Cancer

June 25th, 2009


June 24, 2009

The word “cancer” is a scary word.  I don’t know what you think of when you hear it, but I usually think of it as a terrible thing that is incurable.  It doesn’t seem like something people want to talk about if they have had it.  I would not have associated it with a lot of joy or hope.  Until this last week.

“I’m not going to be working for the next month,” I said, “because I’m volunteering at two different cancer camps.”  “Well that will look good on your med school application,” someone said.  Yes, it probably will.  That remark bothered me though, because I had been trying to convince myself that I was doing it for all the right reasons.  I won’t deny that part of the reason why I have volunteered at these cancer camps or with hospice is so that I can add them to my list of experiences which have prepared me for med school.  Of course there is a part of me that thinks about how what I do will make me look, and I want to be seen as an altruistic person.  But I believe I had some genuinely good motives as well.

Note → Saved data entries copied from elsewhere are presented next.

-- ==== Sys2Proof/Laws/Operands.lean ====
section
/-! SUPPORT. What each operand form, heap operation and number operation answers, once, so that no proof unfolds it
again. -/

namespace Sys2Proof

theorem halfRange_pos (W : Nat) : 0 < halfRange W := by
  have : 0 < 2 ^ (W - 1) := Nat.two_pow_pos _
  exact_mod_cast this

/-- The range of a word as bounds on one number. -/
theorem isWord_iff {W : Nat} {v : Int} : isWord W v ↔ -halfRange W ≤ v ∧ v < halfRange W := by
  rw [isWord, minWord, maxWord, Int.le_sub_one_iff]

theorem isWord_zero (W : Nat) : isWord W 0 := by
  have := halfRange_pos W
  rw [isWord_iff]
  omega

theorem atCap_eq_false {cap : Option Nat} {n : Nat} : atCap cap n = false ↔ ∀ k ∈ cap, n < k := by
  cases cap <;> simp [atCap]

theorem atCap_eq_true {cap : Option Nat} {n : Nat} : atCap cap n = true ↔ ∃ k ∈ cap, k ≤ n := by
  cases cap <;> simp [atCap]

/-! ### Digits -/

theorem digitsFuel_zero (base fuel : Nat) : digitsFuel base fuel 0 = [] := by
  cases fuel <;> simp [digitsFuel]

/-- Enough fuel is as good as more. -/
theorem digitsFuel_eq {base : Nat} (hb : 1 < base) :
    ∀ {fuel fuel' n : Nat}, n ≤ fuel → n ≤ fuel' → digitsFuel base fuel n = digitsFuel base fuel' n := by
  intro fuel
  induction fuel with
  | zero =>
    intro fuel' n h _
    obtain rfl : n = 0 := by omega
    simp [digitsFuel_zero]
  | succ f ih =>
    intro fuel' n h h'
    rcases Nat.eq_zero_or_pos n with rfl | hn
    · simp [digitsFuel_zero]
    · obtain ⟨f', rfl⟩ : ∃ f', fuel' = f' + 1 := ⟨fuel' - 1, by omega⟩
      have hd : n / base < n := Nat.div_lt_self hn hb
      simp only [digitsFuel]
      rw [ih (fuel' := f') (n := n / base) (by omega) (by omega)]

@[simp] theorem digits_zero (base : Nat) : digits base 0 = [] := digitsFuel_zero base 0

/-- The digits of a positive number are those of its quotient, then its remainder. -/
theorem digits_pos {base n : Nat} (hb : 1 < base) (hn : 0 < n) :
    digits base n = digits base (n / base) ++ [n % base] := by
  obtain ⟨m, rfl⟩ : ∃ m, n = m + 1 := ⟨n - 1, by omega⟩
  have hd : (m + 1) / base < m + 1 := Nat.div_lt_self hn hb
  unfold digits
  rw [digitsFuel, if_neg (by omega), digitsFuel_eq hb (by omega) le_rfl]

theorem digits_lt {base : Nat} (hb : 1 < base) (n : Nat) : ∀ d ∈ digits base n, d < base := by
  induction n using Nat.strong_induction_on with
  | _ n ih =>
    rcases Nat.eq_zero_or_pos n with rfl | hn
    · simp
    · rw [digits_pos hb hn]
      intro d hd
      rcases List.mem_append.mp hd with h | h
      · exact ih _ (Nat.div_lt_self hn hb) d h
      · simp at h
        exact h ▸ Nat.mod_lt _ (by omega)

/-- Reading the digits back gives the number. -/
theorem digits_value {base : Nat} (hb : 1 < base) (n : Nat) :
    (digits base n).foldl (fun m d => base * m + d) 0 = n := by
  induction n using Nat.strong_induction_on with
  | _ n ih =>
    rcases Nat.eq_zero_or_pos n with rfl | hn
    · simp
    · rw [digits_pos hb hn, List.foldl_append, ih _ (Nat.div_lt_self hn hb)]
      exact Nat.div_add_mod n base

theorem digits_ne_nil {base n : Nat} (hb : 1 < base) (hn : 0 < n) : digits base n ≠ [] := by
  rw [digits_pos hb hn]
  simp

theorem digits_head {base n : Nat} (hb : 1 < base) : (digits base n).head? ≠ some 0 := by
  induction n using Nat.strong_induction_on with
  | _ n ih =>
    rcases Nat.eq_zero_or_pos n with rfl | hn
    · simp
    · rw [digits_pos hb hn]
      rcases Nat.eq_zero_or_pos (n / base) with h | h
      · have hlt : n < base := (Nat.div_eq_zero_iff_lt (by omega)).mp h
        simp [h, Nat.mod_eq_of_lt hlt]
        omega
      · have hne := digits_ne_nil hb h
        rw [List.head?_append_of_ne_nil _ hne]
        exact ih _ (Nat.div_lt_self hn hb)

namespace Machine

/-! ### The operand stack -/

@[simp] theorem pop1_append {α : Type} (q : List α) (x : α) : pop1 (q ++ [x]) = some (q, x) := by
  simp [pop1]

theorem pop1_eq_some {α : Type} {q below : List α} {x : α} :
    pop1 q = some (below, x) ↔ q = below ++ [x] := by
  constructor
  · intro h
    rcases List.eq_nil_or_concat q with rfl | ⟨r, y, rfl⟩
    · simp [pop1] at h
    · simp_all
  · rintro rfl
    simp

theorem pop1_eq_none {α : Type} {q : List α} : pop1 q = none ↔ q.length < 1 := by
  rcases List.eq_nil_or_concat q with rfl | ⟨r, y, rfl⟩ <;> simp [pop1]

@[simp] theorem pop2_append {α : Type} (q : List α) (a b : α) : pop2 (q ++ [a, b]) = some (q, a, b) := by
  simp [pop2]

theorem pop2_eq_none {α : Type} {q : List α} : pop2 q = none ↔ q.length < 2 := by
  rcases List.eq_nil_or_concat q with rfl | ⟨r, y, rfl⟩
  · simp [pop2]
  · rcases List.eq_nil_or_concat r with rfl | ⟨r', z, rfl⟩ <;> simp [pop2]

theorem pop2_eq_some {α : Type} {q below : List α} {a b : α} :
    pop2 q = some (below, a, b) ↔ q = below ++ [a, b] := by
  constructor
  · intro h
    rcases List.eq_nil_or_concat q with rfl | ⟨r, y, rfl⟩
    · simp [pop2] at h
    · rcases List.eq_nil_or_concat r with rfl | ⟨r', z, rfl⟩
      · simp [pop2] at h
      · simp [pop2] at h
        simp [h]
  · rintro rfl
    simp

theorem atDepth_eq_none {α : Type} {q : List α} {d : Nat} : atDepth q d = none ↔ q.length < d + 1 := by
  unfold atDepth
  split_ifs with h
  · simp
    omega
  · simp
    omega

/-- The element at a depth has that many elements above it. -/
theorem atDepth_split {α : Type} (below above : List α) (v : α) :
    atDepth (below ++ v :: above) above.length = some v := by
  have h : (below ++ v :: above).length - 1 - above.length = below.length := by
    simp
  unfold atDepth
  rw [if_pos (by simp; omega), h]
  simp

theorem atDepth_eq_some {α : Type} {q : List α} {d : Nat} {v : α} (h : atDepth q d = some v) :
    ∃ below above, q = below ++ v :: above ∧ above.length = d := by
  unfold atDepth at h
  split_ifs at h with hd
  obtain ⟨hi, hv⟩ := List.getElem?_eq_some_iff.mp h
  refine ⟨q.take (q.length - 1 - d), q.drop (q.length - 1 - d + 1), ?_, ?_⟩
  · rw [← hv, ← List.drop_eq_getElem_cons hi, List.take_append_drop]
  · simp
    omega

theorem slideBy_eq_none {α : Type} {q : List α} {n : Nat} : slideBy q n = none ↔ q.length < n + 1 := by
  rcases List.eq_nil_or_concat q with rfl | ⟨r, y, rfl⟩
  · simp [slideBy, pop1]
  · simp [slideBy]

/-- Sliding removes the elements just below the top. -/
theorem slideBy_split {α : Type} (below mid : List α) (t : α) :
    slideBy (below ++ mid ++ [t]) mid.length = some (below ++ [t]) := by
  simp only [slideBy, pop1_append]
  rw [if_neg (by simp)]
  simp

theorem slideBy_eq_some {α : Type} {q r : List α} {n : Nat} (h : slideBy q n = some r) :
    ∃ below mid t, q = below ++ mid ++ [t] ∧ mid.length = n ∧ r = below ++ [t] := by
  rcases List.eq_nil_or_concat q with rfl | ⟨b, t, rfl⟩
  · simp [slideBy, pop1] at h
  · simp only [slideBy, List.concat_eq_append, pop1_append] at h
    split_ifs at h with hn
    refine ⟨b.take (b.length - n), b.drop (b.length - n), t, ?_, ?_, ?_⟩
    · simp
    · simp
      omega
    · simpa using h.symm

/-! ### The heap -/

theorem memWrite_eq_some {c : Config} {H H' : Memory} {a v : Word} :
    memWrite c H a v = some H' ↔
      ((IntMap.get? H a).isSome = true ∨ ∀ k ∈ c.heapCap, H.length < k) ∧ H' = IntMap.set H a v := by
  unfold memWrite
  rw [← atCap_eq_false]
  cases IntMap.get? H a <;> cases atCap c.heapCap H.length <;> simp [eq_comm]

theorem memWrite_eq_none {c : Config} {H : Memory} {a v : Word} :
    memWrite c H a v = none ↔ ¬ ((IntMap.get? H a).isSome = true ∨ ∀ k ∈ c.heapCap, H.length < k) := by
  unfold memWrite
  rw [← atCap_eq_false]
  cases IntMap.get? H a <;> cases atCap c.heapCap H.length <;> simp

/-- A write keeps the heap canonical. -/
theorem memWrite_wf {c : Config} {H H' : Memory} {a v : Word} (h : memWrite c H a v = some H')
    (hw : Memory.wf H) : Memory.wf H' := by
  rw [(memWrite_eq_some.mp h).2]
  exact IntMap.wf_set hw a v

/-- A write changes the cell it names and no other. -/
theorem memWrite_get? {c : Config} {H H' : Memory} {a v : Word} (h : memWrite c H a v = some H') (x : Word) :
    IntMap.get? H' x = if x = a then some v else IntMap.get? H x := by
  rw [(memWrite_eq_some.mp h).2, IntMap.get?_set]

theorem memRead_written {c : Config} {H : Memory} {a v : Word} (h : IntMap.get? H a = some v) :
    memRead c H a = some v := by
  simp [memRead, h]

theorem memRead_unwritten {c : Config} {H : Memory} {a : Word} (h : IntMap.get? H a = none) :
    memRead c H a = if c.heapDefault = .fault then none else some 0 := by
  cases hd : c.heapDefault <;> simp [memRead, h, hd]

/-! ### Input lines -/

/-- The first line ends at the first line feed. -/
theorem splitLine_append {line rest : List Nat} (h : 10 ∉ line) :
    splitLine (line ++ 10 :: rest) = some (line, rest) := by
  induction line with
  | nil => simp [splitLine]
  | cons ch cs ih =>
    simp only [List.mem_cons, not_or] at h
    simp [splitLine, ih h.2, Ne.symm h.1]

theorem splitLine_eq_none {cs : List Nat} : splitLine cs = none ↔ 10 ∉ cs := by
  induction cs with
  | nil => simp [splitLine]
  | cons ch cs ih =>
    unfold splitLine
    split_ifs with h
    · simp [h]
    · cases hs : splitLine cs <;> simp_all [eq_comm]

theorem splitLine_eq_some {cs line rest : List Nat} (h : splitLine cs = some (line, rest)) :
    cs = line ++ 10 :: rest ∧ 10 ∉ line := by
  induction cs generalizing line with
  | nil => simp [splitLine] at h
  | cons ch cs ih =>
    unfold splitLine at h
    split_ifs at h with hc
    · simp at h
      simp [h, hc]
    · cases hs : splitLine cs with
      | none => simp [hs] at h
      | some p =>
        obtain ⟨l, r⟩ := p
        simp [hs] at h
        obtain ⟨rfl, rfl⟩ := h
        obtain ⟨rfl, hl⟩ := ih hs
        simp [hl, Ne.symm hc]

/-! ### Numbers -/

/-- `wrap` gives a word. -/
theorem wrap_isWord (W : Nat) (x : Int) : isWord W (wrap W x) := by
  have hp := halfRange_pos W
  have hle : ((2 ^ W : Nat) : Int) ≤ 2 * halfRange W := by
    have : 2 ^ W ≤ 2 * 2 ^ (W - 1) := by
      cases W with
      | zero => simp
      | succ n => simp [pow_succ]; omega
    exact_mod_cast this
  have hpos : (0 : Int) < ((2 ^ W : Nat) : Int) := by exact_mod_cast Nat.two_pow_pos W
  have h0 := Int.emod_nonneg (x + halfRange W) (ne_of_gt hpos)
  have h1 := Int.emod_lt_of_pos (x + halfRange W) hpos
  rw [isWord_iff, wrap]
  omega

/-- A remainder is smaller than its divisor, so it is a word where the divisor is one. -/
theorem remainder_isWord {W : Nat} (m : DivMod) (a : Int) {b : Int} (hb : isWord W b) (h0 : b ≠ 0) :
    isWord W (remainder m a b) := by
  have hp := halfRange_pos W
  obtain ⟨hb1, hb2⟩ := isWord_iff.mp hb
  have key : -halfRange W < remainder m a b ∧ remainder m a b < halfRange W := by
    cases m with
    | truncating =>
      have h : |Int.tmod a b| < |b| := by
        rw [Int.abs_eq_natAbs, Int.abs_eq_natAbs, Int.natAbs_tmod]
        exact_mod_cast Nat.mod_lt _ (Int.natAbs_pos.mpr h0)
      have hb' : |b| ≤ halfRange W := abs_le.mpr ⟨by omega, by omega⟩
      exact abs_lt.mp (lt_of_lt_of_le h hb')
    | flooring =>
      rcases lt_or_gt_of_ne h0 with h | h
      · have h1 : b < Int.fmod a b := by
          have := Int.fmod_nonneg_of_pos (-a) (b := -b) (by omega)
          have h2 := Int.fmod_lt_of_pos (-a) (b := -b) (by omega)
          rw [Int.neg_fmod_neg] at h2
          omega
        have h2 : Int.fmod a b ≤ 0 := by
          have h2 := Int.fmod_nonneg_of_pos (-a) (b := -b) (by omega)
          rw [Int.neg_fmod_neg] at h2
          omega
        constructor <;> simp only [remainder] <;> omega
      · have h1 := Int.fmod_nonneg_of_pos a h
        have h2 := Int.fmod_lt_of_pos a h
        constructor <;> simp only [remainder] <;> omega
  rw [isWord_iff]
  omega

end Machine
end Sys2Proof
end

I have spent several years volunteering in all sorts of different camping and ministry programs at Camp Bighorn while I was doing my Outdoor Ed degree, and found it to be something that I really enjoyed, something really rewarding.  Most importantly, I learned that when I am working in a team which shares the common goal of serving others, I am the most satisfied with my work and feel the most purpose in my life.  I have also discovered that when I sense that someone has a major need or is hurting deeply, I empathize with that person and want to do whatever I can to help.  It is interesting, because it seems like there is some sort of threshold that must be crossed before that response is triggered within me.  For example, if I feel like someone is just complaining or overreacting, my response is to want to tell them to suck it up or get over it.  When I do empathize though, sometimes it is overwhelming, especially when there is nothing immediate that I can do to relieve the suffering that someone else is experiencing.  For example, when I see images of starving children in Africa, sometimes I am moved deeply, and want to devote my life to helping them.  The problems of the world are so big that it feels hopeless, like I could never actually accomplish any lasting change.  Cynicism or realism tells me any effort would be futile, and that there is not much I could accomplish in the grand scheme of things.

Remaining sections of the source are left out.